Data supplied ▸

-- ==== Sys2Proof/Machine/Control.lean ====
section
/-! DEFINITION. Splitting and parking (R172, R174, R368), branches, calls, fibres, windows, barriers, traps and
ordering instructions (R252 to R254, R363 to R376, R393 to R395). -/
namespace Sys2Proof.Machine

/-! ## Entries of a group -/

def gEntKey (g j : Nat) : Nat := entKey (coreOfGroup g) (g % 32 * 8 + j)
def gEnt (s : State) (g j : Nat) : Entry := s.ent (gEntKey g j)
def setGEnt (s : State) (g j : Nat) (e : Entry) : State := s.setEnt (gEntKey g j) e

/-- Entries that a split or a new fibre may take. -/
def freeEntries (s : State) (g : Nat) : List Nat :=
  (List.range 8).filter fun j => j != 0 && (gEnt s g j).st == .free

def entryLanes (s : State) (g : Nat) : DWord := (List.range 8).foldl (fun m j =>
  let e := gEnt s g j
  if e.st == .free then m else m ||| e.lanes) 0

/-- Live fibres in no entry (R171). -/
def parkedLanes (s : State) (g : Nat) : DWord := (s.group g).live &&& ~~~(entryLanes s g)
def hasParked (s : State) (g : Nat) : Bool := parkedLanes s g != 0
def parkedPc (s : State) (g l : Nat) : Nat := ((s.lane.parked.get (fibKey g l)).getD 0).toNat

def setParked (s : State) (g : Nat) (pc : Option Pc) (lanes : List Nat) : State :=
  lanes.foldl (fun t l => { t with lane := { t.lane with parked := t.lane.parked.put (fibKey g l) pc } }) s

def parkAt (s : State) (g : Nat) (lanes : DWord) (pc : Pc) : State :=
  (maskList lanes).foldl (fun t l => { t with lane := { t.lane with parkedAt := t.lane.parkedAt.put (fibKey g l) s.now } })
    (setParked s g (some pc) (maskList lanes))

/-- The time at which the first of the group's parked fibres was parked. -/
def parkSince (s : State) (g : Nat) : Nat :=
  (maskList (parkedLanes s g)).foldl (fun m l => min m (s.lane.parkedAt.get (fibKey g l))) s.now

/-- The function and link words of entry j. -/
def funcOf (s : State) (g j : Nat) : DWord := s.sregOf g (48 + j)
def linkOf (s : State) (g j : Nat) : DWord := s.sregOf g (40 + j)
/-- The entry that holds a fibre; none for one that is parked. -/
def entryOf (s : State) (g l : Nat) : Option Nat :=
  (List.range 8).find? fun j => (gEnt s g j).st != .free && (gEnt s g j).lanes.getLsbD l
/-- The base of a fibre's current window: its handler window in the entry that handles a trap (R225, R279), and of a parked
fibre the window of entry 0, whose words it shares (R368). -/
def fibreBase (s : State) (g l : Nat) : Nat :=
  let gr := s.group g
  let j := (entryOf s g l).getD 0
  if gr.recv.isSome && entryOf s g l == gr.recv then handlerBase gr.depth else 64 * funcWb (funcOf s g j)

/-- Entry `dst` takes entry `src`'s FUNC and LINK, with the function table entry it has read (R368). -/
def copyFunc (s : State) (g src dst : Nat) : State :=
  let s1 := (s.setSregOf g (48 + dst) (funcOf s g src)).setSregOf g (40 + dst) (linkOf s g src)
  s1.updEnt (gEntKey g dst) fun e => { e with fteAt := (gEnt s g src).fteAt, fteRaw := (gEnt s g src).fteRaw }
/-- The parking condition of R368: the entry's words equal entry 0's. -/
def mayPark (s : State) (g j : Nat) : Bool := funcOf s g j == funcOf s g 0 && linkOf s g j == linkOf s g 0
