-- ==== Sys2Proof/Machine/Tiles.lean ====
section
/-! DEFINITION. The matrix array: tile order, MMA, ACCZ, ACCLD and ACCST (R177, R307 to R313, R388, R396 to R402). Unless
said otherwise a happening's `x` is its tile entry. -/
namespace Sys2Proof.Machine

/-! ## Tiles -/

def tileBase (team tile : Nat) : Nat := tileKeyOf team tile * 16384

/-- Elements from key i on, absent ones as 0. -/
def expandFrom : Nat → Nat → Sparse DWord → List DWord
  | 0, _, _ => []
  | n + 1, i, [] => 0 :: expandFrom n (i + 1) []
  | n + 1, i, (k, v) :: t => if k = i then v :: expandFrom n (i + 1) t else 0 :: expandFrom n (i + 1) ((k, v) :: t)

/-- The 16,384 elements of a tile, row-major. -/
def getTile (s : State) (team tile : Nat) : List DWord :=
  let b := tileBase team tile
  expandFrom 16384 b (s.core.tiles.filter fun p => decide (b ≤ p.1) && decide (p.1 < b + 16384))

def setTile (s : State) (team tile : Nat) (l : List DWord) : State :=
  let b := tileBase team tile
  let mine := ((List.range 16384).zip l).filterMap fun p => if p.2 = 0 then none else some (b + p.1, p.2)
  { s with core := { s.core with
      tiles := (s.core.tiles.filter fun p => decide (p.1 < b)) ++ mine ++ (s.core.tiles.filter fun p => decide (b + 16384 ≤ p.1)) } }

def zeroTile (s : State) (team tile : Nat) : State := setTile s team tile []

/-! ## MMA (Table 151): forms 0 BF16, 1 FP16, 2 E4M3, 3 E5M2, 4 Q4, 5 I8, 6 I4 -/

def formBits (form : Nat) : Nat := [16, 16, 8, 8, 4, 8, 4].getD form 8
def formBytes (form : Nat) : Nat := 128 * 32 * formBits form / 8
def formCk (form : Nat) : Nat := [16, 16, 8, 8, 4, 8, 4].getD form 8

/-- Element idx of w bits in an operand's bytes; of two in a byte the lower lies in bits 3:0 (R398, R309). -/
def elemAt (w : Nat) (bs : Array Byte) (idx : Nat) : Nat :=
  let b (i : Nat) : Nat := (bs.getD i 0).toNat
  match w with
  | 16 => b (2 * idx) + 256 * b (2 * idx + 1)
  | 8 => b idx
  | _ => b (idx / 2) / 16 ^ (idx % 2) % 16

/-- The formats of A's and B's elements in a floating form; `xb` is bsel[1]. -/
def formFmts (form : Nat) (xb : Bool) : Fmt × Fmt :=
  match form with
  | 0 => (bf16, bf16)
  | 1 => (b16, b16)
  | 2 => (e4m3, if xb then e5m2 else e4m3)
  | _ => (e5m2, if xb then e4m3 else e5m2)

/-- Scale bytes captured from v56 to v63 of 64 lanes (R311): A's of row r and B's of column c, sub-block h. -/
def scaleOf (scales : Array Byte) (b r h : Nat) : Nat := (scales.getD ((b + 2 * h + r / 64) * 64 + r % 64) 0).toNat
/-- Sub-block of element k (Table 116). -/
def subBlock (kb k : Nat) : Nat := if kb = 0 then k / 16 else 0

/-- The values of row r of A, or of column c of B. -/
def rowA (form ka : Nat) (xb : Bool) (scales bs : Array Byte) (r : Nat) : List FVal :=
  (List.range 32).map fun k =>
    let v := elemAt (formBits form) bs (r * 32 + k)
    if form = 4 then q4Val (scaleOf scales 0 r (subBlock ka k)) v else fDecode (formFmts form xb).1 v
def colB (form kb : Nat) (xb dlay : Bool) (scales bs : Array Byte) (c : Nat) : List FVal :=
  (List.range 32).map fun k =>
    let v := elemAt (formBits form) bs (if dlay then c * 32 + k else k * 128 + c)
    if form = 4 then q4Val (scaleOf scales 4 c (subBlock kb k)) v else fDecode (formFmts form xb).2 v

/-- The integers of row r of A, or of column c of B (R313). -/
def intElem (form : Nat) (unsigned : Bool) (v : Nat) : Int :=
  if form = 6 then sint 4 v else if unsigned then (v : Int) else sint 8 v
def introwA (form sel : Nat) (bs : Array Byte) (r : Nat) : List Int :=
  (List.range 32).map fun k => intElem form (bit sel 0) (elemAt (formBits form) bs (r * 32 + k))
def intcolB (form sel : Nat) (dlay : Bool) (bs : Array Byte) (c : Nat) : List Int :=
  (List.range 32).map fun k =>
    intElem form (bit sel 1) (elemAt (formBits form) bs (if dlay then c * 32 + k else k * 128 + c))

/-- R312: all 33 terms exactly, rounded once. -/
def mmaFloat (old : DWord) (a b : List FVal) : DWord :=
  word64 (sumRound b64 .rne (fDecode b64 old.toNat :: List.zipWith fvMul a b))
/-- R313. -/
def mmaInt (old : DWord) (a b : List Int) : DWord :=
  word64 (ofIntN 64 ((old.toNat : Int) + (List.zipWith (· * ·) a b).foldl (· + ·) 0))

/-- The tile after an MMA on the bytes of A and B. -/
def mmaTile (old : List DWord) (form ka kb sel : Nat) (zero dlay : Bool) (scales : List Byte) (a b : List Byte) : List DWord :=
  let sc := scales.toArray
  let aa := a.toArray
  let ba := b.toArray
  let base := if zero then List.replicate 16384 0 else old
  if form = 5 ∨ form = 6 then
    let ra := ((List.range 128).map (introwA form sel aa)).toArray
    let cb := ((List.range 128).map (intcolB form sel dlay ba)).toArray
    ((List.range 16384).zip base).map fun p => mmaInt p.2 (ra.getD (p.1 / 128) []) (cb.getD (p.1 % 128) [])
  else
    let ra := ((List.range 128).map (rowA form ka (bit sel 1) sc aa)).toArray
    let cb := ((List.range 128).map (colB form kb (bit sel 1) dlay sc ba)).toArray
    ((List.range 16384).zip base).map fun p => mmaFloat p.2 (ra.getD (p.1 / 128) []) (cb.getD (p.1 % 128) [])

/-! ## Accumulator formats (Table 152) -/

def accFmt (f : Nat) : Option Fmt :=
  match f with
  | 1 => some b32
  | 2 => some bf16
  | 3 => some b16
  | 4 => some e4m3
  | 5 => some e5m2
  | _ => none
def accSize (f : Nat) : Nat := [8, 4, 2, 2, 1, 1, 8, 4, 2, 1].getD f 1

/-- An element as ACCLD widens it. -/
def accIn (f v : Nat) : DWord :=
  match accFmt f with
  | some g => word64 (widen g b64 v)
  | none => if f = 0 ∨ f = 6 then word64 v else word64 (sext (8 * accSize f) 64 v)

/-- The mode of an RMS field (Table 124); the dynamic mode is the group's at issue. -/
def accMode (rms : Nat) (dyn : Rm) : Rm :=
  match rms with
  | 1 | 6 => .rne
  | 2 | 7 => .rtz
  | 3 => .rup
  | 4 => .rdn
  | _ => dyn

Task goal ▸ In the entries above, please find the line with "lanes.foldl (fun t" and the line with "def expandFrom : Nat", then write out exactly those two lines and every line between them, and nothing more.

Final answer ▸
  lanes.foldl (fun t l => { t with lane := { t.lane with parked := t.lane.parked.put (fibKey g l) pc } }) s

def parkAt (s : State) (g : Nat) (lanes : DWord) (pc : Pc) : State :=
  (maskList lanes).foldl (fun t l => { t with lane := { t.lane with parkedAt := t.lane.parkedAt.put (fibKey g l) s.now } })
    (setParked s g (some pc) (maskList lanes))

/-- The time at which the first of the group's parked fibres was parked. -/
def parkSince (s : State) (g : Nat) : Nat :=
  (maskList (parkedLanes s g)).foldl (fun m l => min m (s.lane.parkedAt.get (fibKey g l))) s.now

/-- The function and link words of entry j. -/
def funcOf (s : State) (g j : Nat) : DWord := s.sregOf g (48 + j)
def linkOf (s : State) (g j : Nat) : DWord := s.sregOf g (40 + j)
/-- The entry that holds a fibre; none for one that is parked. -/
def entryOf (s : State) (g l : Nat) : Option Nat :=
  (List.range 8).find? fun j => (gEnt s g j).st != .free && (gEnt s g j).lanes.getLsbD l
/-- The base of a fibre's current window: its handler window in the entry that handles a trap (R225, R279), and of a parked
fibre the window of entry 0, whose words it shares (R368). -/
def fibreBase (s : State) (g l : Nat) : Nat :=
  let gr := s.group g
  let j := (entryOf s g l).getD 0
  if gr.recv.isSome && entryOf s g l == gr.recv then handlerBase gr.depth else 64 * funcWb (funcOf s g j)

/-- Entry `dst` takes entry `src`'s FUNC and LINK, with the function table entry it has read (R368). -/
def copyFunc (s : State) (g src dst : Nat) : State :=
  let s1 := (s.setSregOf g (48 + dst) (funcOf s g src)).setSregOf g (40 + dst) (linkOf s g src)
  s1.updEnt (gEntKey g dst) fun e => { e with fteAt := (gEnt s g src).fteAt, fteRaw := (gEnt s g src).fteRaw }
/-- The parking condition of R368: the entry's words equal entry 0's. -/
def mayPark (s : State) (g j : Nat) : Bool := funcOf s g j == funcOf s g 0 && linkOf s g j == linkOf s g 0
-- ==== Sys2Proof/Machine/Tiles.lean ====
section
/-! DEFINITION. The matrix array: tile order, MMA, ACCZ, ACCLD and ACCST (R177, R307 to R313, R388, R396 to R402). Unless
said otherwise a happening's `x` is its tile entry. -/
namespace Sys2Proof.Machine

/-! ## Tiles -/

def tileBase (team tile : Nat) : Nat := tileKeyOf team tile * 16384

/-- Elements from key i on, absent ones as 0. -/
def expandFrom : Nat → Nat → Sparse DWord → List DWord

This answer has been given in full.